What to work on: The answer should be an exact repeat of the stretch of material below from the line containing "BEGIN (R548). -/" through the line containing "c with have'".

Exercise data:
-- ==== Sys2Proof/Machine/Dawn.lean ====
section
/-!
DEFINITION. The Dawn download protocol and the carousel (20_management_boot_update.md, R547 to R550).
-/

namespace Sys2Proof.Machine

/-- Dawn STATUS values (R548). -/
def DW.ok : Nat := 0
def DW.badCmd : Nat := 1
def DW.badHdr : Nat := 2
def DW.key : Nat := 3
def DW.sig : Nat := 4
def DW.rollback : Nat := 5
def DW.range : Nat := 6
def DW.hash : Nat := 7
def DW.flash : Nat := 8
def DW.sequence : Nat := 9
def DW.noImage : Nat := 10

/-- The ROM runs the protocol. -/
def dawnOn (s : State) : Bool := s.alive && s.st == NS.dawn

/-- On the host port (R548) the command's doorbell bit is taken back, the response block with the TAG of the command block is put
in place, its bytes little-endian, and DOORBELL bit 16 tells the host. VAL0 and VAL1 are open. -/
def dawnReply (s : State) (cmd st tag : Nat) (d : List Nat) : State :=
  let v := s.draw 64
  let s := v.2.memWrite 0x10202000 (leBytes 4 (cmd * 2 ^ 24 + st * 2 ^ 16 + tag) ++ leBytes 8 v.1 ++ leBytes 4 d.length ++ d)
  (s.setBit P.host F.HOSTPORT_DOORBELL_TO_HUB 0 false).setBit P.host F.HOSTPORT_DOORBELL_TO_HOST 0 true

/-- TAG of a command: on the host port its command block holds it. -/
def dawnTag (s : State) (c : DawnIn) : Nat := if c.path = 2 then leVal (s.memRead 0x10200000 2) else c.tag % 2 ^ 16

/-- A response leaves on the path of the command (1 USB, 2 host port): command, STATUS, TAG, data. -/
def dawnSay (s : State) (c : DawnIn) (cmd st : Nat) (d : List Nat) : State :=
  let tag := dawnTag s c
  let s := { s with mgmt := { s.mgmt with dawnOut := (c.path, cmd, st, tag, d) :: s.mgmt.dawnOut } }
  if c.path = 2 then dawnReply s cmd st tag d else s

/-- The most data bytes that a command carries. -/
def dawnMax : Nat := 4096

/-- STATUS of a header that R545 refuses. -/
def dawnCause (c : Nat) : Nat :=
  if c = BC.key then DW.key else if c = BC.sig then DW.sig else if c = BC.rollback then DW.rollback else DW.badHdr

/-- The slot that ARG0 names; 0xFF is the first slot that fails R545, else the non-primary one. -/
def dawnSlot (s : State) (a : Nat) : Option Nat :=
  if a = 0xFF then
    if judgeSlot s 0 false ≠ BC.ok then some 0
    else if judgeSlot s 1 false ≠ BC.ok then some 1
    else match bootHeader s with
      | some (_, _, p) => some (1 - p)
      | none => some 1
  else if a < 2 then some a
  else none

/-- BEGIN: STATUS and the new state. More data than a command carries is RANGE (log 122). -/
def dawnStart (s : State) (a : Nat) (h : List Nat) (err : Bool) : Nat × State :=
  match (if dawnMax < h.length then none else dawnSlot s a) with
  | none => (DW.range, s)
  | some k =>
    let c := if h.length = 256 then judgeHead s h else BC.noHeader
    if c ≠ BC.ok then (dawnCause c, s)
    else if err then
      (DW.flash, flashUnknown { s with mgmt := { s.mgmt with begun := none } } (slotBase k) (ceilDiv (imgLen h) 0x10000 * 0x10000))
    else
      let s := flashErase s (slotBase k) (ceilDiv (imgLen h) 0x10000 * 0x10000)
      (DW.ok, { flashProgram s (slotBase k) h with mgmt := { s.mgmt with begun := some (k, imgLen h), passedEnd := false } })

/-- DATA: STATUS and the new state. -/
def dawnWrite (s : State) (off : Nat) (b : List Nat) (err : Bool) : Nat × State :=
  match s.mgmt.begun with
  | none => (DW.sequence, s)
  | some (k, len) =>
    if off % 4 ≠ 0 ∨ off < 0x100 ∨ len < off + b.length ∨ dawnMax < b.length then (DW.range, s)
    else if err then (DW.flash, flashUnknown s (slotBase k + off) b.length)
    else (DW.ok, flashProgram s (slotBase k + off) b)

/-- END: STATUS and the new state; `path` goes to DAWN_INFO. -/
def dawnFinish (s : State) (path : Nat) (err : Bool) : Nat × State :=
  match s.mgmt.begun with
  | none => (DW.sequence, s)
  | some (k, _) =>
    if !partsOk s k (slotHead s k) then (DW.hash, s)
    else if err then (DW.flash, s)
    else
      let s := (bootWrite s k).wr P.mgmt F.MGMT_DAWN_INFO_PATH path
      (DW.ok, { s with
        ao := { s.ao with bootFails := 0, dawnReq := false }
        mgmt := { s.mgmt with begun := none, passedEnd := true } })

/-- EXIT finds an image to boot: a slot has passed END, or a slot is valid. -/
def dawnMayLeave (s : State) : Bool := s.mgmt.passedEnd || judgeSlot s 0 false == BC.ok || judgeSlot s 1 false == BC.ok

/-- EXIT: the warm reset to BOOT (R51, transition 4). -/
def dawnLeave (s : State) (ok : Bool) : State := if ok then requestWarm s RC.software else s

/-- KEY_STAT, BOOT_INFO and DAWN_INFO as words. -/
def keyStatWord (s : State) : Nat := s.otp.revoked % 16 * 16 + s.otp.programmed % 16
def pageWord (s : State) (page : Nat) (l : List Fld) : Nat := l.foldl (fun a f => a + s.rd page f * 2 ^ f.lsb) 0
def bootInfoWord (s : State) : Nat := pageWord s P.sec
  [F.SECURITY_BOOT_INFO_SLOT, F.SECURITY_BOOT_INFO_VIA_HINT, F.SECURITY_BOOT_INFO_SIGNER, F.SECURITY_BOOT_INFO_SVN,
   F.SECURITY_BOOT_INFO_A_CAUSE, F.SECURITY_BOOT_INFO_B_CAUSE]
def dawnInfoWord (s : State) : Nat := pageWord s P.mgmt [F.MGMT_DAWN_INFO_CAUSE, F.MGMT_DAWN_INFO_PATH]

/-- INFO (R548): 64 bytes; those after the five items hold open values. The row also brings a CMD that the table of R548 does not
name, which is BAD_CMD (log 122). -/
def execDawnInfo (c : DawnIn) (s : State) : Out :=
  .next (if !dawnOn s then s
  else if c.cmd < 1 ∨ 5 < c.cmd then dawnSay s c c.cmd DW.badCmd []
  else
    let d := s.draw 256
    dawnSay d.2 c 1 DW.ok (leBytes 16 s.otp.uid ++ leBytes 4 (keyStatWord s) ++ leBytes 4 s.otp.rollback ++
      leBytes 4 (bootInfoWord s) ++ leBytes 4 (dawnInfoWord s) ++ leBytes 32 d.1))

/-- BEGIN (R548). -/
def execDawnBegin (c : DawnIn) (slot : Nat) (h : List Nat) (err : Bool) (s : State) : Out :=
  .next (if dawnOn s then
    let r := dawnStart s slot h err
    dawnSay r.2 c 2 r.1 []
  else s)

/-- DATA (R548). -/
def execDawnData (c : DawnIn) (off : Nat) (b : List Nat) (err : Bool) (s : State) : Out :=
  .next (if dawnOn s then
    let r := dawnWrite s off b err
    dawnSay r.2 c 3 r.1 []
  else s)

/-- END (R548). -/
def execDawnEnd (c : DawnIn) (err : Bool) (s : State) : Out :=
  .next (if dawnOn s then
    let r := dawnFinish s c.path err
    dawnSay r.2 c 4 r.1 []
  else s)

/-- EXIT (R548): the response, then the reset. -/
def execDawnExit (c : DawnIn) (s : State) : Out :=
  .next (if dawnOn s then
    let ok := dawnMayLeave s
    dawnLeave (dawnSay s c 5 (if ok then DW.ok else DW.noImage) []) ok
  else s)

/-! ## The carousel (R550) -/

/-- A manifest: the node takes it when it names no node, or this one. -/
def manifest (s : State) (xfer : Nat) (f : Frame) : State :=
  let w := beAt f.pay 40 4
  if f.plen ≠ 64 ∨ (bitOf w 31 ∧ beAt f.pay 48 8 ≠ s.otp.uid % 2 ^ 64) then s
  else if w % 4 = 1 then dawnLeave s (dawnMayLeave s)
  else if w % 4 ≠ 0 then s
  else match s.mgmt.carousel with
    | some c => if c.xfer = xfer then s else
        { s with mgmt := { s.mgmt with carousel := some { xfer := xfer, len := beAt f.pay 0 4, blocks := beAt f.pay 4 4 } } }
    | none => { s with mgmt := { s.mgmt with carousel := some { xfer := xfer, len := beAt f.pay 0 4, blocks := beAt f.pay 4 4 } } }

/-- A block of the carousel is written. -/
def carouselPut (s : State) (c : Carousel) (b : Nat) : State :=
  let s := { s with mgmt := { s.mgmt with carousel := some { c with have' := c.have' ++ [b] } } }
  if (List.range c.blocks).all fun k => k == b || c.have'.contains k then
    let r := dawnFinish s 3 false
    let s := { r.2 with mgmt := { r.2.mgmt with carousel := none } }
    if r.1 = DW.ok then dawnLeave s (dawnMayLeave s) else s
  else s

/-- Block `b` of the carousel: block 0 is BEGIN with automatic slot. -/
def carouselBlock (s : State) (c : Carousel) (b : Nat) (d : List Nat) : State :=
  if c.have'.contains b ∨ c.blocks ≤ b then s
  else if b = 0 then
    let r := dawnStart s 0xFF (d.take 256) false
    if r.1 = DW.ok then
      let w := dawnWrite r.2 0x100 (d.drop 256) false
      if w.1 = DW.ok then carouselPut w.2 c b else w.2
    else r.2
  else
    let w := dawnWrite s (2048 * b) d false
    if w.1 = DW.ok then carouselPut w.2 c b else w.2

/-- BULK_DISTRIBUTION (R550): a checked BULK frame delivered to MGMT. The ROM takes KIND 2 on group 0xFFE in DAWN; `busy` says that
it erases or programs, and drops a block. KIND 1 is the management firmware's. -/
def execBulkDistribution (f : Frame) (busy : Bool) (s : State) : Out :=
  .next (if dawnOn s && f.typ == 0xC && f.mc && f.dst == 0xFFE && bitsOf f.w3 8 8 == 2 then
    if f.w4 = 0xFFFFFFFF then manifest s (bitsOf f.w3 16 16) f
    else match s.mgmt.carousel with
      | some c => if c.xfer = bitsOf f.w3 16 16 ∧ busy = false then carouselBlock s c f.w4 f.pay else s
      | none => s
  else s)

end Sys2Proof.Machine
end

Answer for this exercise:
/-- BEGIN (R548). -/
def execDawnBegin (c : DawnIn) (slot : Nat) (h : List Nat) (err : Bool) (s : State) : Out :=
  .next (if dawnOn s then
    let r := dawnStart s slot h err
    dawnSay r.2 c 2 r.1 []
  else s)

/-- DATA (R548). -/
def execDawnData (c : DawnIn) (off : Nat) (b : List Nat) (err : Bool) (s : State) : Out :=
  .next (if dawnOn s then
    let r := dawnWrite s off b err
    dawnSay r.2 c 3 r.1 []
  else s)

/-- END (R548). -/
def execDawnEnd (c : DawnIn) (err : Bool) (s : State) : Out :=
  .next (if dawnOn s then
    let r := dawnFinish s c.path err
    dawnSay r.2 c 4 r.1 []
  else s)

/-- EXIT (R548): the response, then the reset. -/
def execDawnExit (c : DawnIn) (s : State) : Out :=
  .next (if dawnOn s then
    let ok := dawnMayLeave s
    dawnLeave (dawnSay s c 5 (if ok then DW.ok else DW.noImage) []) ok
  else s)

/-! ## The carousel (R550) -/

/-- A manifest: the node takes it when it names no node, or this one. -/
def manifest (s : State) (xfer : Nat) (f : Frame) : State :=
  let w := beAt f.pay 40 4
  if f.plen ≠ 64 ∨ (bitOf w 31 ∧ beAt f.pay 48 8 ≠ s.otp.uid % 2 ^ 64) then s
  else if w % 4 = 1 then dawnLeave s (dawnMayLeave s)
  else if w % 4 ≠ 0 then s
  else match s.mgmt.carousel with
    | some c => if c.xfer = xfer then s else
        { s with mgmt := { s.mgmt with carousel := some { xfer := xfer, len := beAt f.pay 0 4, blocks := beAt f.pay 4 4 } } }
    | none => { s with mgmt := { s.mgmt with carousel := some { xfer := xfer, len := beAt f.pay 0 4, blocks := beAt f.pay 4 4 } } }

/-- A block of the carousel is written. -/
def carouselPut (s : State) (c : Carousel) (b : Nat) : State :=
  let s := { s with mgmt := { s.mgmt with carousel := some { c with have' := c.have' ++ [b] } } }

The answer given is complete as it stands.